There is increasing interest in the importance of aeration heterogeneity as an independent mechanism of lung injury.  Injurious mechanisms such as volutrauma (overdistension), barotrauma (excessive energy transmission), or atelectasis (shear stress and biotrauma) are often thought of as a singular process occurring universally throughout the lung. This is overly simplistic. Due to variable gravity dependency and inconsistent expression of lung disease, lung mechanics are rarely uniform, especially during anesthesia and mechanical ventilation when the patient loses control of aeration.  When respiratory support is not optimal, or disease is severe, the resultant heterogenous aeration state allows multiple injury mechanisms to occur simultaneously within different parts of the lung. In animal studies, such highly heterogeneous states are the most injurious.  Unfortunately, the authors did not report lung injury outcomes. Thus, the moderate association between lung ultrasound heterogeneity scores and different pathologies should not be conflated to conclude lung ultrasound can be used to guide lung-protective ventilation settings.

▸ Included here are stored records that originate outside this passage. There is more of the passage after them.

/-- Blocks stored to DM are read back byte by byte. -/
theorem Memory.read_writeBytes_bytesOf {m : Memory} (hm : m.wf = true) (a : Nat) {bs : List Block} {i j : Nat}
    (hi : i < bs.length) (hj : j < 8) :
    (m.writeBytes a (bytesOf bs)).read (a + (8 * i + j)) = byteOf (blockAt bs i).toNat j := by
  rw [Memory.read_writeBytes_getD hm a (by rw [length_bytesOf]; omega), getD_bytesOf bs i hj]

/-- A completion that stores `n` bytes to DM. -/
theorem State.completesIn_store_of_length (s : State) (a : Nat) {bs : List Byte} {n : Nat} (h : bs.length = n) :
    s.CompletesIn (s.store a bs).finish { dmAddr := a, dmLen := n } :=
  h ▸ s.completesIn_store a bs

/-- Settles O48: the blocks are those of the padded message and of its chain, which stand in the relation of the mode. -/
theorem encResult : Obligations.EncResult := by
  intro s sDst sSrc sLen mode hwf hloaded hsrc hdst
  have hlen := length_encMessage s.cipherCtx mode (s.load (s.scalNat sSrc) (s.scalNat sLen))
  have hblocks := length_blocksOf (s.load (s.scalNat sSrc) (s.scalNat sLen))
  rw [State.length_load] at hlen hblocks
  refine ⟨_, blockAt (blocksOf _), blockAt (encChain _ _ mode _), exec_enc_of_loaded hloaded mode hsrc hdst,
    s.completesIn_store_of_length _ hlen, fun i _ j hj => ?_,
    fun i hi => encRelation_encChain mode _ _ (hblocks ▸ hi), fun i hi j hj => ?_⟩
  · rw [byteOf_blocksOf _ i hj, s.getD_load_eq_ite]
  · exact Memory.read_writeBytes_bytesOf hwf _ (by rwa [length_encChain, hblocks]) hj

/-- Settles O49: as for ENC; a whole number of blocks has no padding. -/
theorem decResult : Obligations.DecResult := by
  intro s sDst sSrc sLen mode hwf hloaded hmul hsrc hdst
  have hlen := length_decMessage s.cipherCtx mode (s.load (s.scalNat sSrc) (s.scalNat sLen))
  have hblocks := length_blocksOf (s.load (s.scalNat sSrc) (s.scalNat sLen))
  have hwhole : (s.scalNat sLen + 7) / 8 = s.scalNat sLen / 8 := by omega
  rw [State.length_load, hwhole] at hlen hblocks
  rw [Nat.mul_div_cancel' (Nat.dvd_of_mod_eq_zero hmul)] at hlen
  refine ⟨_, blockAt (blocksOf _), blockAt (decChain _ _ _ mode _), exec_dec_of_loaded hloaded mode hmul hsrc hdst,
    s.completesIn_store_of_length _ hlen, fun i hi j hj => ?_,
    fun i hi => decRelation_decChain mode _ _ _ (hblocks ▸ hi), fun i hi j hj => ?_⟩
  · rw [byteOf_blocksOf _ i hj, s.getD_load _ (by omega)]
  · exact Memory.read_writeBytes_bytesOf hwf _ (by rwa [length_decChain, hblocks]) hj

/-! ## ENC and DEC one after the other (R237) -/

/-- DEC of a range of DM that holds an enciphered message stores the message and zero bytes. -/
theorem exec_dec_of_enciphered {t : State} {sBack sSrc sLen : ScalReg} {mode : Mode} {msg : List Byte}
    (hwf : t.dm.wf = true) (hloaded : t.CipherLoaded) (hn : t.scalNat sLen = 8 * ((msg.length + 7) / 8))
    (hsrc : t.InDm (t.scalNat sSrc) (t.scalNat sLen)) (hback : t.InDm (t.scalNat sBack) (t.scalNat sLen))
    (hload : t.load (t.scalNat sSrc) (t.scalNat sLen) = encMessage t.cipherCtx mode msg) :
    ∃ u, exec (.dec sBack sSrc sLen mode) t = .next u ∧
      ∀ k < t.scalNat sLen, u.dm.read (t.scalNat sBack + k) = msg.getD k 0 := by
  refine ⟨_, exec_dec_of_loaded hloaded mode (by omega) hsrc hback, fun k hk => ?_⟩
  have hplain := decMessage_encMessage t.cipherCtx mode msg
  have hlen : k < (decMessage t.cipherCtx mode (encMessage t.cipherCtx mode msg)).length := by
    rw [length_decMessage, length_encMessage]
    omega
  rw [State.finish_dm, State.store_dm, hload, Memory.read_writeBytes_getD hwf _ hlen, hplain, getD_append_zeros]

/-- Settles O50: DEC starts in the state that ENC left, which holds the ciphertext under the same cipher context. -/
theorem encThenDecRestores : Obligations.EncThenDecRestores := by
  intro s sDst sSrc sLen sBack sLen' mode hwf hloaded hsrc hlen' hdst hback
  have hmsg := s.length_load (s.scalNat sSrc) (s.scalNat sLen)
  have hcipher : (encMessage s.cipherCtx mode (s.load (s.scalNat sSrc) (s.scalNat sLen))).length = s.scalNat sLen' := by
    rw [length_encMessage, hmsg, hlen']
  obtain ⟨u, hdec, hplain⟩ := exec_dec_of_enciphered (sBack := sBack) (sSrc := sDst) (sLen := sLen') (mode := mode)
    (t := (s.store (s.scalNat sDst) (encMessage s.cipherCtx mode (s.load (s.scalNat sSrc) (s.scalNat sLen)))).finish)
    (s.dm.wf_writeBytes _ _ hwf) hloaded (hmsg.symm ▸ hlen') hdst hback (State.load_store hwf _ hcipher)
  refine ⟨u, ?_, fun k hk => ?_, fun k hge hk => ?_⟩
  · rw [runCommands, exec_enc_of_loaded hloaded mode hsrc (hlen' ▸ hdst)]
    exact congrArg (Result.thenRun · (runCommands [])) hdec
  · have hpadded : k < s.scalNat sLen' := by omega
    exact (hplain k hpadded).trans (s.getD_load _ hk)
  · exact (hplain k hk).trans (List.getD_eq_default _ _ (hmsg.symm ▸ hge))

end Sys2Proof.Machine

/-!
PROOFS. Data movement and NOP (46_move_and_nop.md). LDR and STR are one write each, under the checks of R251 and R252:
`le_int` of a range of DM fits the register, and STR's bytes are `le_bytes` of the register, which `le_int` undoes up to
the bits that `le_bytes` drops.
-/

namespace Sys2Proof.Machine

section Completions

variable {s : State}

theorem exec_ldr_of_inDm (rd : BigReg) {sSrc sLen : ScalReg} (hlen : s.scalNat sLen ≤ s.params.w / 8)
    (hsrc : s.InDm (s.scalNat sSrc) (s.scalNat sLen)) :
    exec (.ldr rd sSrc sLen) s = succeed (s.setBig rd (leInt (s.load (s.scalNat sSrc) (s.scalNat sLen)))) :=
  (if_neg (Nat.not_lt.mpr hlen)).trans (if_neg hsrc.not_outOfDm)

theorem exec_str_of_inDm {sDst sLen : ScalReg} (ra : BigReg) (hlen : s.scalNat sLen ≤ s.params.w / 8)
    (hdst : s.InDm (s.scalNat sDst) (s.scalNat sLen)) :
    exec (.str sDst ra sLen) s = succeed (s.store (s.scalNat sDst) (leBytes (s.scalNat sLen) (s.big ra))) :=
  (if_neg (Nat.not_lt.mpr hlen)).trans (if_neg hdst.not_outOfDm)

/-- The integer of a range of DM lies below `256^n`. -/
theorem State.leInt_load_lt (s : State) (a n : Nat) : leInt (s.load a n) < 256 ^ n := by
  simpa using leInt_lt (s.load a n)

  1. As neonatal respiratory diseases encompass a broad range of pathologic origins and clinical presentations, the high variability in regional lung aeration demonstrated in this study is not surprising.  This may have been due to methodologic limitations common to observational lung imaging studies. First, timing with relation to the disease status of each infant was not standardized. Timing has significant implications as acute lung disease creates more gravity-dependent heterogeneity than established disease, such as bronchopulmonary dysplasia, in which heterogeneity is usually driven by inflammatory changes in the lung.  Furthermore, the type of respiratory support delivered, whether it was optimized at the time of imaging, and the impact of spontaneous breathing are likely to have notable influences on lung ultrasound findings.  Detailed descriptions of respiratory phenotypes (regardless of modality) are less reliant on the overall population size, and more reliant on the population size of each lung phenotype. Replication of these findings in larger populations prospectively standardized by lung pathology and treatment is needed to determine whether lung ultrasound is suitable in the perioperative setting, especially if the goal is to target ventilation strategies to the specific respiratory diseases. Although such comprehensive longitudinal imaging studies require significant resources, given their expertise, the authors are well positioned to conduct such a study. This may also allow the true relationship between the evolution of aeration heterogeneity within specific respiratory diseases and important respiratory outcomes to be determined.

In the absence of accurate and reliable neonatal lung imaging tools, heterogenous lung aeration will likely remain an underrecognized risk factor for lung injury. The results from this paper provide evidence that lung ultrasound may address some of these knowledge gaps, but also raises important questions. When during an infant’s illness do injurious aeration states develop, and how can clinicians use this information to reduce risk? How do regional aeration characteristics evolve with time? And ultimately, how do these changes impact long-term respiratory outcomes? Answering these questions will provide clinicians with the knowledge to define neonatal lung phenotypes at the bedside and offer directed treatments that aim to avoid the injurious aeration states associated with mechanical ventilation.